WHAT THIS TASK INVOLVES:
Produce the records below again, word for word, but stop after the line that contains "set_option linter.all false".

BEGIN DATA FOR PROCESSING

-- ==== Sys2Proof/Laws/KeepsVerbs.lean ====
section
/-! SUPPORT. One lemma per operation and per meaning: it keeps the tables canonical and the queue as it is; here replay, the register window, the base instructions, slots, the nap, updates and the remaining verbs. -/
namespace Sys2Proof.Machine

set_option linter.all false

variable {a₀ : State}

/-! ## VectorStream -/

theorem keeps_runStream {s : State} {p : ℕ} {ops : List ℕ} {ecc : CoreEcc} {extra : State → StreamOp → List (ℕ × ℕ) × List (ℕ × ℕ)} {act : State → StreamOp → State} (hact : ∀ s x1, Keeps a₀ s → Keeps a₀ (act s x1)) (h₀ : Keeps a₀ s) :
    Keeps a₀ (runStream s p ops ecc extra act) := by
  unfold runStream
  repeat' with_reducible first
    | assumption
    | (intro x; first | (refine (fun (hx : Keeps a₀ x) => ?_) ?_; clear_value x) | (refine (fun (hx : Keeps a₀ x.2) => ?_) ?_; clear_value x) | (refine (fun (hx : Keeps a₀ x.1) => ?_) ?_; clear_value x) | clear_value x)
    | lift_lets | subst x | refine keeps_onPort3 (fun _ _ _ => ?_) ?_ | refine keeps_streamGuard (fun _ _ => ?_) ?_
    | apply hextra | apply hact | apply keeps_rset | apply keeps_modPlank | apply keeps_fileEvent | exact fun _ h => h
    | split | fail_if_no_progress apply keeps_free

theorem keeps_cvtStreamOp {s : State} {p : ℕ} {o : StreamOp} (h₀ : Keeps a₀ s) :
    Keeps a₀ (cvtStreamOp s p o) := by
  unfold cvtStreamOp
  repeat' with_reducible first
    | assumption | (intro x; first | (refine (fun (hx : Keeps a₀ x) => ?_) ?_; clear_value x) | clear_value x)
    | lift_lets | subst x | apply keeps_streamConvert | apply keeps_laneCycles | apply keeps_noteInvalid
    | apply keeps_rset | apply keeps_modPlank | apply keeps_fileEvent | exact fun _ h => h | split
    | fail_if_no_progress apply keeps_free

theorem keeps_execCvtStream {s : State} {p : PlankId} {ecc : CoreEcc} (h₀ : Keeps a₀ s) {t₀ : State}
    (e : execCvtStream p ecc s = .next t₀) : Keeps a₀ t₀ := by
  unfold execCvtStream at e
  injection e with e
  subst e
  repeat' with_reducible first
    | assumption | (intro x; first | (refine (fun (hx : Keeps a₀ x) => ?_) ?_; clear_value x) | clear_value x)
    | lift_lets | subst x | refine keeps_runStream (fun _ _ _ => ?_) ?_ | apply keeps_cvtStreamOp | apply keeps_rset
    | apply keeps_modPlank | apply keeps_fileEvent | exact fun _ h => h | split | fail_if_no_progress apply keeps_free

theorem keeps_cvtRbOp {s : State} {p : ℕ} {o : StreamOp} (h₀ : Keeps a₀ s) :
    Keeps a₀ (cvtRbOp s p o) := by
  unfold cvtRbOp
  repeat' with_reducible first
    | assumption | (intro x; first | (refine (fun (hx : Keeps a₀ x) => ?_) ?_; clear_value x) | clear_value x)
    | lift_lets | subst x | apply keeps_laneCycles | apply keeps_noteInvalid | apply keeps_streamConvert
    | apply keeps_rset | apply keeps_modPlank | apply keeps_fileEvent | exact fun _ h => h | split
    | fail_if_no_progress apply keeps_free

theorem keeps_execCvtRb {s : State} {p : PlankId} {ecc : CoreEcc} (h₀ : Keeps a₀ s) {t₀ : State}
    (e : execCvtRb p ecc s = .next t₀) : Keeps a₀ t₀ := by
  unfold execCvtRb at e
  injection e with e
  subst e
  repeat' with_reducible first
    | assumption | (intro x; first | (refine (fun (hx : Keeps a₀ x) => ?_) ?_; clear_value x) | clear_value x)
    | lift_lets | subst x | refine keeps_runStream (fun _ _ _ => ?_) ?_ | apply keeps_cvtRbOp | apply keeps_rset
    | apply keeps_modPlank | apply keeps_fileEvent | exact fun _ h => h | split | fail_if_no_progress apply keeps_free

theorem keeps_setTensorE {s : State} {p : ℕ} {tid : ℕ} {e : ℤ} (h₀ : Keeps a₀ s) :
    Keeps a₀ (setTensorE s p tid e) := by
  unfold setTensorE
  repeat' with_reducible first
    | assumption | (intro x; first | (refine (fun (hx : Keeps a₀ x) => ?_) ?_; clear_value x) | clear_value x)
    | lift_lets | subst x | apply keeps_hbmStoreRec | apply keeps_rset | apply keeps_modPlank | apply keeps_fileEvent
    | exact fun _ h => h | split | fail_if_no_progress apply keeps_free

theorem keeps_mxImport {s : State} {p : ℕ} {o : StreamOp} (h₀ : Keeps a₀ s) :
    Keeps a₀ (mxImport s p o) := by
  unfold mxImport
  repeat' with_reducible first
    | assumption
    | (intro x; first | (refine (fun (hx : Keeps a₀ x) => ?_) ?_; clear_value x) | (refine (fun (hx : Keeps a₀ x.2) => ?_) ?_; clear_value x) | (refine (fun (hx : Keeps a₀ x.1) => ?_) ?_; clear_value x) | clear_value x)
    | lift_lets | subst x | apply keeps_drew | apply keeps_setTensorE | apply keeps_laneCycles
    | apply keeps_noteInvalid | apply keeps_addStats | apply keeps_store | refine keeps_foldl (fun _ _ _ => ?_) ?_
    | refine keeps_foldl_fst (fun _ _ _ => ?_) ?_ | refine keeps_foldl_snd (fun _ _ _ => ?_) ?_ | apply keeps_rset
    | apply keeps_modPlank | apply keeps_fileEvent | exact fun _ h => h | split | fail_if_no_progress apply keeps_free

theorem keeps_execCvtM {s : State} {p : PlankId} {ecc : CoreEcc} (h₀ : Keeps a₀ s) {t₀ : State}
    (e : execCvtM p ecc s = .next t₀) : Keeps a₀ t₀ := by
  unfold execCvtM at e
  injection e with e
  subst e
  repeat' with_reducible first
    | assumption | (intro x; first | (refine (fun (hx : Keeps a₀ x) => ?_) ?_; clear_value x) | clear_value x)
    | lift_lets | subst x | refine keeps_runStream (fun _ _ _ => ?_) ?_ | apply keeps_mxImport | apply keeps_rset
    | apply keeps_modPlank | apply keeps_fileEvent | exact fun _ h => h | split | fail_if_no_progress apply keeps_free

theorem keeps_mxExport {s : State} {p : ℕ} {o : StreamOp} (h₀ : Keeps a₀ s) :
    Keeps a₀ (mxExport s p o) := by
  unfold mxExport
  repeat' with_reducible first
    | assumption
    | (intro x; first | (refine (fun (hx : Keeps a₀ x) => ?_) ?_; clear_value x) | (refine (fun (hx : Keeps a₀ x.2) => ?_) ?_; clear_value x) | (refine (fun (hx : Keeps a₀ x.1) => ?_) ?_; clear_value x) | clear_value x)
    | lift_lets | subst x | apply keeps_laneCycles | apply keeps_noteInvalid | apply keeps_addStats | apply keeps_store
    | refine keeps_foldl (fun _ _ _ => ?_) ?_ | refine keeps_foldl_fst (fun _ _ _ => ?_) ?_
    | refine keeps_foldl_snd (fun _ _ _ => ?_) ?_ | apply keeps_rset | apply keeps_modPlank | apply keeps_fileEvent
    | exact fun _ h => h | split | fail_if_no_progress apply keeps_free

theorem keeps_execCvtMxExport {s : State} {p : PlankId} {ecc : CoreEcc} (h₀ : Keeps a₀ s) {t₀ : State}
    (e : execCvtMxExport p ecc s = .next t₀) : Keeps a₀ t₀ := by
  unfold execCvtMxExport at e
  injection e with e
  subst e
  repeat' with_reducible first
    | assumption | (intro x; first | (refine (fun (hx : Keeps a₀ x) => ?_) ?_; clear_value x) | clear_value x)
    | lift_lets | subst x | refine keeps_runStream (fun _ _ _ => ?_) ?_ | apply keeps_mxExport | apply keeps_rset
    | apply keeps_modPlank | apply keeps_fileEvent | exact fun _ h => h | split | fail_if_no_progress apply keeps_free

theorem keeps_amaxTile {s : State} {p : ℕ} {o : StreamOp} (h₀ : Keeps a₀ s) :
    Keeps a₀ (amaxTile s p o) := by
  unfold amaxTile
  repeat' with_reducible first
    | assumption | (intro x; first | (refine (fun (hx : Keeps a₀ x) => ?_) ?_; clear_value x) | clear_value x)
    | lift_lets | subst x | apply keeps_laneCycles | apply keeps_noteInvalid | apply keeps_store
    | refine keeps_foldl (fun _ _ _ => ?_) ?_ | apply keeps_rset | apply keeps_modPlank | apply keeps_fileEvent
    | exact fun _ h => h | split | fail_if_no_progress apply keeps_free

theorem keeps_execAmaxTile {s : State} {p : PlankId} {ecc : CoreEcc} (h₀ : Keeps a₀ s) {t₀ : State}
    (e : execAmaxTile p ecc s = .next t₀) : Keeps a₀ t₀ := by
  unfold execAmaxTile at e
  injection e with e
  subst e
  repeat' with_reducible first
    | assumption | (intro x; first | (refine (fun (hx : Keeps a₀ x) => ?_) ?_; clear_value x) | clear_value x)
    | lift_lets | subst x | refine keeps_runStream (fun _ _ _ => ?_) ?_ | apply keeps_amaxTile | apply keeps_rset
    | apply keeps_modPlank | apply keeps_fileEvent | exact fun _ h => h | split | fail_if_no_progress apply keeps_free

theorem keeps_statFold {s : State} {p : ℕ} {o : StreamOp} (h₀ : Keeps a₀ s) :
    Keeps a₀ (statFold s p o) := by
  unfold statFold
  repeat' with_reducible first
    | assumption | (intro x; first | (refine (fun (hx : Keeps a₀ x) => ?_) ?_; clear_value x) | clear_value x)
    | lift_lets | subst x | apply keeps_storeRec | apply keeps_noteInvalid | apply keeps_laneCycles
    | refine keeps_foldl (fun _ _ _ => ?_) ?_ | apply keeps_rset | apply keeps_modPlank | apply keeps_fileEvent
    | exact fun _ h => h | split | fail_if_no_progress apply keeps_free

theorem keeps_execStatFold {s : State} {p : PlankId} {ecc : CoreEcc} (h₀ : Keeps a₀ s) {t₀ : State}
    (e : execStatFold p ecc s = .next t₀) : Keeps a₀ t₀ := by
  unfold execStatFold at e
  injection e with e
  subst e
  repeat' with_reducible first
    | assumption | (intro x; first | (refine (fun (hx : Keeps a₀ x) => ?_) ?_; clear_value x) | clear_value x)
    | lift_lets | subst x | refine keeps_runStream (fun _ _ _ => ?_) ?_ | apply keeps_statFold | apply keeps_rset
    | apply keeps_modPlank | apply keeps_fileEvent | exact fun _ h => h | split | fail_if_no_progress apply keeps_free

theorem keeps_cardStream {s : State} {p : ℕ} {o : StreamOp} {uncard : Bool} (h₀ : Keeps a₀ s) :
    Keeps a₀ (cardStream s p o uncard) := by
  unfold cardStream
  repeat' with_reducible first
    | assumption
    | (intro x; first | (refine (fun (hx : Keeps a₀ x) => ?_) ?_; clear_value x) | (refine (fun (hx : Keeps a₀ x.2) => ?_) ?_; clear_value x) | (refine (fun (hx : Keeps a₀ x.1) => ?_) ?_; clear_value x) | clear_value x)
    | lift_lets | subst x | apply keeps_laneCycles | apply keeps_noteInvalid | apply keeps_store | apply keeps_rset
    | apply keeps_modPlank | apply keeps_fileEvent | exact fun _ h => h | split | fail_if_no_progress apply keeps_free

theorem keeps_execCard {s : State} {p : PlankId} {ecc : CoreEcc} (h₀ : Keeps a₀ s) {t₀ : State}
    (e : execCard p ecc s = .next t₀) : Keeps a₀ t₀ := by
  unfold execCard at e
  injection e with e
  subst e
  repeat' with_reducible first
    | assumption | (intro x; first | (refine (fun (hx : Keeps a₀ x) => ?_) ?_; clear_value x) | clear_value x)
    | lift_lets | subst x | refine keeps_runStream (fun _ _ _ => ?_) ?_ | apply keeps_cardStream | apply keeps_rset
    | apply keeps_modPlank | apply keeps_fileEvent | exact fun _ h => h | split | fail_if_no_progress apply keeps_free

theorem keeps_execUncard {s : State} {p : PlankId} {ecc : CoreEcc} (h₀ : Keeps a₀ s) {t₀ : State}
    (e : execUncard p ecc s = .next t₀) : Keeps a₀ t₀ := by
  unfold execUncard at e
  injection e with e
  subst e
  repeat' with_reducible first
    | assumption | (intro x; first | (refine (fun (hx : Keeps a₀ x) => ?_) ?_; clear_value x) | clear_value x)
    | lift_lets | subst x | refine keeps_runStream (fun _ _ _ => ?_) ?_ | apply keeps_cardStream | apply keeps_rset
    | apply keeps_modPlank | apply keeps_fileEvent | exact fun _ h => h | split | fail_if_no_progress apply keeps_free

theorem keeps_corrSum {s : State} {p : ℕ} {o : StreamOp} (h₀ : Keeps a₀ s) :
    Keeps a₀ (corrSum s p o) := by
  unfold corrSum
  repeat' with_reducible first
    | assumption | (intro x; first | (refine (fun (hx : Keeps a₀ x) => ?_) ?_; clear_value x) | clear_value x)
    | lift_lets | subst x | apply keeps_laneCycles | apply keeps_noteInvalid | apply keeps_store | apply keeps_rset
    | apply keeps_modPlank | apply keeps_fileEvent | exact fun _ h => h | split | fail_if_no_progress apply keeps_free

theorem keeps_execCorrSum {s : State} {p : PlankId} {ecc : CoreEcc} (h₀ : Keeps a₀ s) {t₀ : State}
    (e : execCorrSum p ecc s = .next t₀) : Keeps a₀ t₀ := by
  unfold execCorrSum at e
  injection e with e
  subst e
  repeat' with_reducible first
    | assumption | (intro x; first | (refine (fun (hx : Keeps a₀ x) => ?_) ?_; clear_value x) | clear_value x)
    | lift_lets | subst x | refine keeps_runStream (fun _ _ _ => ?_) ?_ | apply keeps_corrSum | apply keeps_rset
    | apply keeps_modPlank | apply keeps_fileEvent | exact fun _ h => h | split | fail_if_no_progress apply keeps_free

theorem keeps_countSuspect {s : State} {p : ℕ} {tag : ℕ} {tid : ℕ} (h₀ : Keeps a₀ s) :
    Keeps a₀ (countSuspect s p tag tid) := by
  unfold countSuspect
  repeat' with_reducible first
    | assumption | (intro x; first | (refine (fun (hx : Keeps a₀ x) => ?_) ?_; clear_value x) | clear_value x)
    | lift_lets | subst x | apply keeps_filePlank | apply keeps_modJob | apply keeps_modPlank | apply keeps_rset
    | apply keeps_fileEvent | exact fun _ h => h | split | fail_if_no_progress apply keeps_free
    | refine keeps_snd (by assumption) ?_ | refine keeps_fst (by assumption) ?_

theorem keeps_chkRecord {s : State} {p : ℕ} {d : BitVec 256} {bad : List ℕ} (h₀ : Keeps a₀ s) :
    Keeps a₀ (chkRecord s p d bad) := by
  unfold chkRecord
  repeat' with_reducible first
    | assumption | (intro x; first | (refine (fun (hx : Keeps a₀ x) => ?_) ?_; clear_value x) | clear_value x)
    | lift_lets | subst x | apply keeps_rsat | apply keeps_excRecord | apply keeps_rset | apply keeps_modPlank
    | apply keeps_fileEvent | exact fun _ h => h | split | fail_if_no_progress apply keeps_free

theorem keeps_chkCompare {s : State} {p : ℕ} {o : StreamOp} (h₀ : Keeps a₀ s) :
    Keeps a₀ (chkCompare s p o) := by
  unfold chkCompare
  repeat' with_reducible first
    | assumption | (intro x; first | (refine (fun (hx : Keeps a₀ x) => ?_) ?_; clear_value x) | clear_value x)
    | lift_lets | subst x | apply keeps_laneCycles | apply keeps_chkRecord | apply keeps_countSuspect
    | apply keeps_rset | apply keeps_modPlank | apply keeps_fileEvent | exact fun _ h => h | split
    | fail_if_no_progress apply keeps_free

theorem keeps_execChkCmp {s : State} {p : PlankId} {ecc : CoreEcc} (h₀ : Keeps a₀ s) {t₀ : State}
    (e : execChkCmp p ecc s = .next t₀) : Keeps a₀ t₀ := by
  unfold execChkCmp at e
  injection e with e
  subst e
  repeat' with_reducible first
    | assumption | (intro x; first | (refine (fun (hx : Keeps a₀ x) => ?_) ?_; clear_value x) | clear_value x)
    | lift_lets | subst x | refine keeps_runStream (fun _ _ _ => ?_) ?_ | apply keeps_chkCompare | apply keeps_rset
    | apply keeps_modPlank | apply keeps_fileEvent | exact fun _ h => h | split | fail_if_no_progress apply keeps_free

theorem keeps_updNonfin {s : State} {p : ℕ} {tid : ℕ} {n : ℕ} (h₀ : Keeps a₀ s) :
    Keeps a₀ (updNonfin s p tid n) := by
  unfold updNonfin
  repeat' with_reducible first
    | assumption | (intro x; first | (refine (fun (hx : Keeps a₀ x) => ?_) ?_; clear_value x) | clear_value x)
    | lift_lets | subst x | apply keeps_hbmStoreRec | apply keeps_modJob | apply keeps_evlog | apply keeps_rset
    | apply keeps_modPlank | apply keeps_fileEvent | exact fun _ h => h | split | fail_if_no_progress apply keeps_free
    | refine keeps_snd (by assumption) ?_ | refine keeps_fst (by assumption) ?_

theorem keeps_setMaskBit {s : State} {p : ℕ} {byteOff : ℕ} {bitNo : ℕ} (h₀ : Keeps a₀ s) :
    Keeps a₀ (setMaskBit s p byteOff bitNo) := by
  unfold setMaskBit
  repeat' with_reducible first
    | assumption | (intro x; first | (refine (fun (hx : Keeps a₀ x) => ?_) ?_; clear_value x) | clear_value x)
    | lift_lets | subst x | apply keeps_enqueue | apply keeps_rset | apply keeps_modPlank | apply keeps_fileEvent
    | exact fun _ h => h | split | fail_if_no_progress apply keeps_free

END DATA FOR PROCESSING

RESPONSE BELOW:
-- ==== Sys2Proof/Laws/KeepsVerbs.lean ====
section
/-! SUPPORT. One lemma per operation and per meaning: it keeps the tables canonical and the queue as it is; here replay, the register window, the base instructions, slots, the nap, updates and the remaining verbs. -/
namespace Sys2Proof.Machine

set_option linter.all false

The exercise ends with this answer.